## [WHAT YOU HAVE TO DO]
Give an exact copy of the line that has "((t.st = .err ∧ t.err = .truncatedInput)" and of every line below it, through the last, with nothing else.

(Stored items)
/-- 41_sequencer.md R93, R94, `PHASE` 5: the macroblock is converted with the new `MB[5]`, its twelve bytes are written at the
offsets of macroblock `MBI`, the position advances to the next boundary, and nothing else changes. -/
def Obligations.SixthByteEmitsTheMacroblock : Prop :=
  ∀ (b : Byte) (s : State), s.st = .run → s.phase = 5 → 4 * (s.mbi.toNat + 1) ≤ s.npix →
    ∃ t, exec (.byte b) s = .next t ∧
      t.mb = { s.mb with cr := b } ∧
      t.phase = 0 ∧ t.mbi.toNat = s.mbi.toNat + 1 ∧
      (∀ (i : Fin 4) (c : Fin 3), t.raster.read (laneOffset s.mbi.toNat i c) = some ((rec601 (s.mb.luma i) s.mb.cb b).channel c)) ∧
      SameOutside s.mbi.toNat s.raster t.raster ∧
      t = { s with mb := t.mb, phase := t.phase, mbi := t.mbi, raster := t.raster }

/-- 41_sequencer.md R93, case T3 of 60_exceptions.md R121: the first excess byte raises the error and is not stored. -/
def Obligations.ByteBeyondTheRasterIsTruncatedInput : Prop :=
  ∀ (b : Byte) (s : State), s.st = .run → s.phase = 0 → s.npix < 4 * (s.mbi.toNat + 1) →
    exec (.byte b) s = .next { s with err := .truncatedInput, st := .err }

/-- 41_sequencer.md R93: the sixth byte performs `MB4` on the registers with the new `MB[5]`, and then advances the position. -/
def Obligations.SixthBytePerformsMb4 : Prop :=
  ∀ (b : Byte) (s : State), s.st = .run → s.phase = 5 →
    exec (.byte b) s =
      onNext (exec (.mb4 s.mb.y0 s.mb.y1 s.mb.y2 s.mb.y3 s.mb.cb b) (s.writeMb 5 b)) fun t => .next (t.setPos (s.mbi + 1) 0)

/-- 41_sequencer.md R94, R107: every lane its own luma and the one chroma pair; the twelve bytes are written, and nothing
else changes. -/
def Obligations.Mb4WritesTheTwelveBytes : Prop :=
  ∀ (y0 y1 y2 y3 cb cr : Byte) (s : State), s.st = .run → 4 * (s.mbi.toNat + 1) ≤ s.npix →
    ∃ t, exec (.mb4 y0 y1 y2 y3 cb cr) s = .next t ∧
      (∀ c : Fin 3, t.raster.read (12 * s.mbi.toNat + c.val) = some ((rec601 y0 cb cr).channel c) ∧
        t.raster.read (12 * s.mbi.toNat + 3 + c.val) = some ((rec601 y1 cb cr).channel c) ∧
        t.raster.read (12 * s.mbi.toNat + 6 + c.val) = some ((rec601 y2 cb cr).channel c) ∧
        t.raster.read (12 * s.mbi.toNat + 9 + c.val) = some ((rec601 y3 cb cr).channel c)) ∧
      SameOutside s.mbi.toNat s.raster t.raster ∧
      t = { s with raster := t.raster }

/-- 41_sequencer.md R94 ("and only there"), 20_memory.md R30: where `MB4` stops (log 12, log 13). -/
def Obligations.Mb4StopsOutsideARunAndOutsideTheRaster : Prop :=
  ∀ (y0 y1 y2 y3 cb cr : Byte) (s : State),
    (s.st ≠ .run → exec (.mb4 y0 y1 y2 y3 cb cr) s = .refused .mb4OutsideRun) ∧
    (s.st = .run → s.cap < 12 * s.mbi.toNat + 12 → exec (.mb4 y0 y1 y2 y3 cb cr) s = .fault .rasterOutOfRange)

/-- 41_sequencer.md R95: what `END` does in a run, and that `DONE` is entered by it alone. -/
def Obligations.EndClosesExactlyAFullRaster : Prop :=
  (∀ s : State, s.st = .run →
    (s.phase = 0 → 4 * s.mbi.toNat = s.npix → exec .endTok s = .next { s with st := .done }) ∧
    (s.phase ≠ 0 ∨ 4 * s.mbi.toNat ≠ s.npix → exec .endTok s = .next { s with err := .truncatedInput, st := .err })) ∧
  (∀ (i : Instr) (s t : State), exec i s = .next t → t.st = .done → s.st ≠ .done →
    i = .endTok ∧ s.st = .run ∧ s.phase = 0 ∧ 4 * s.mbi.toNat = s.npix)

/-- 41_sequencer.md R96. -/
def Obligations.FailIsUnreadableSourceAtAnyPosition : Prop :=
  ∀ s : State, s.st = .run → exec .fail s = .next { s with err := .unreadableSource, st := .err }

/-- 41_sequencer.md R92: outside `RUN` a token is not taken, changes no state, and stays with the host's source (where the
model keeps it, log 8); in `RUN` a token whose step completes is taken. -/
def Obligations.TokensAreTakenOnlyInRun : Prop :=
  ∀ (k : Token) (s : State),
    (s.st ≠ .run → exec k.toInstr s = .next { s with env := { s.env with untaken := s.env.untaken ++ [k] } }) ∧
    (s.st = .run → ∀ t, exec k.toInstr s = .next t → t.env = s.env)

/-- 41_sequencer.md R97, 10_state.md R23: the reset values, from every state; what is with the host stays with it. Of `MB`,
which holds no value then, nothing is said. -/
def Obligations.ResetForcesTheResetValues : Prop :=
  ∀ s : State, ∃ t, exec .reset s = .next t ∧ ResetState t ∧ t.status = 0b0000 ∧ t.env = s.env

/-- 10_state.md R23, 70_reset_and_hazards.md R140: the state after power-on is a reset state, with nothing on offer (log 6). -/
def Obligations.PowerOnIsAResetState : Prop :=
  ResetState State.reset ∧ State.reset.status = 0b0000 ∧ State.reset.env.offers = []

/-- 41_sequencer.md R98: the byte, and no state change; otherwise no step and no value. -/
def Obligations.ReadReturnsTheRasterByteOnlyInDone : Prop :=
  ∀ (a : Nat) (s : State),
    (∀ v, s.st = .done → a < s.cap → s.raster.read a = some v →
      exec (.rd a) s = .next { s with env := { s.env with handed := .byte v } }) ∧
    (¬(s.st = .done ∧ a < s.cap) → exec (.rd a) s = .refused .readNotEnabled)

/-- 41_sequencer.md R98, R101: in every state the invariant allows, `DONE` and `a < CAP` are all an `RD` needs. That the byte
is handed back in the environment is the model's choice (log 9). -/
def Obligations.EveryByteOfADoneRasterCanBeRead : Prop :=
  ∀ (a : Nat) (s : State), MachineInvariant s → s.st = .done → a < s.cap →
    ∃ v, s.raster.read a = some v ∧ exec (.rd a) s = .next { s with env := { s.env with handed := .byte v } }

/-- 20_memory.md R40: a read that returns is idempotent: the block is unchanged, `STATUS` included, and the same read again
is the same step. (That the byte is handed back in the environment is log 9.) -/
def Obligations.ReadIsIdempotent : Prop :=
  ∀ (a : Nat) (s t : State), exec (.rd a) s = .next t →
    SameBlock s t ∧ t.status = s.status ∧ exec (.rd a) t = .next t

/-! ## The step -/

/-- 00_scope.md R160, 10_state.md R24: a step is one event, on one of the four ports a host reaches; the frame at the head of
the offers is run as the operation it decodes to. A refused read hands back nothing and the next event follows (log 10); a
frame that does not decode is refused, and so is a frame for a place inside the block (log 12), so that no step is `MB4` or
`REC601` by itself. -/
def Obligations.StepRunsTheDecodedOperation : Prop :=
  (∀ (s : State) (f : Frame) (fs : List Frame), s.env.offers = f :: fs →
    let s' : State := { s with env := { s.env with offers := fs } }
    (f.port.hostVisible = true →
      (∀ i, decode f = .ok i →
        (exec i s' = .refused .readNotEnabled → step s = .next { s' with env := { s'.env with handed := .refused } }) ∧
        (exec i s' ≠ .refused .readNotEnabled → step s = exec i s')) ∧
      (∀ r, decode f = .error r → step s = .refused (.undecodable r))) ∧
    (f.port.hostVisible = false → step s = .refused (.undecodable .internalPort))) ∧
  (∀ (f : Frame) (i : Instr), f.port.hostVisible = true → decode f = .ok i →
    (∀ y0 y1 y2 y3 cb cr, i ≠ .mb4 y0 y1 y2 y3 cb cr) ∧ ∀ y cb cr, i ≠ .rec601 y cb cr)

/-- 41_sequencer.md R104, 70_reset_and_hazards.md R141: with nothing on offer the machine holds (log 7). -/
def Obligations.NothingOnOfferIsAHold : Prop :=
  ∀ s : State, s.env.offers = [] → step s = .next s

/-- 41_sequencer.md R98, R106, 95_test_vectors.md P10: a refused read leaves the block as it was and the next event follows
(the model's reading, log 10). -/
def Obligations.RefusedReadLeavesTheBlockAlone : Prop :=
  ∀ (s : State) (a : Nat) (fs : List Frame), a < 2 ^ 34 → s.env.offers = encode (.rd a) :: fs → ¬(s.st = .done ∧ a < s.cap) →
    ∃ t, step s = .next t ∧ SameBlock s t ∧ t.env.offers = fs ∧ t.env.handed = .refused ∧ t.env.untaken = s.env.untaken

/-- 10_state.md R14, R15, R19; 41_sequencer.md R95, R103; 20_memory.md R30, R39: `MachineInvariant` is kept by every step. -/
def Obligations.EveryStepKeepsTheInvariant : Prop :=
  ∀ s t : State, MachineInvariant s → step s = .next t → MachineInvariant t

/-- The invariant holds after reset. -/
def Obligations.ResetHasTheInvariant : Prop := MachineInvariant State.reset

/-- 60_exceptions.md R123, 41_sequencer.md R109: in a state the invariant allows, every event a host can present takes a step.
That a read which is not enabled takes one (log 10; 41_sequencer.md R98 gives it none), and that a token outside `RUN` does
(log 8), is the model's choice. -/
def Obligations.EveryHostEventTakesAStep : Prop :=
  ∀ (s : State) (f : Frame) (fs : List Frame) (i : Instr), MachineInvariant s → s.env.offers = f :: fs → f.port.hostVisible = true →
    decode f = .ok i → ∃ t, step s = .next t

/-! ## Rules about every operation -/

/-- 60_exceptions.md R121, R122, R123: the three causes of `TruncatedInput`, the one of `UnreadableSource`, and no other. -/
def Obligations.ErrorsAreRaisedExactlyInTheirCases : Prop :=
  ∀ (i : Instr) (s t : State), s.st ≠ .err → exec i s = .next t →
    ((t.st = .err ∧ t.err = .truncatedInput) ↔ s.st = .run ∧
      ((i = .endTok ∧ s.phase ≠ 0) ∨
       (i = .endTok ∧ s.phase = 0 ∧ 4 * s.mbi.toNat ≠ s.npix) ∨
       ((∃ b, i = .byte b) ∧ s.phase = 0 ∧ s.npix < 4 * (s.mbi.toNat + 1)))) ∧
    ((t.st = .err ∧ t.err = .unreadableSource) ↔ s.st = .run ∧ i = .fail) ∧
    (t.st = .err → t.err ≠ .noError)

## [RESULT]
    ((t.st = .err ∧ t.err = .truncatedInput) ↔ s.st = .run ∧
      ((i = .endTok ∧ s.phase ≠ 0) ∨
       (i = .endTok ∧ s.phase = 0 ∧ 4 * s.mbi.toNat ≠ s.npix) ∨
       ((∃ b, i = .byte b) ∧ s.phase = 0 ∧ s.npix < 4 * (s.mbi.toNat + 1)))) ∧
    ((t.st = .err ∧ t.err = .unreadableSource) ↔ s.st = .run ∧ i = .fail) ∧
    (t.st = .err → t.err ≠ .noError)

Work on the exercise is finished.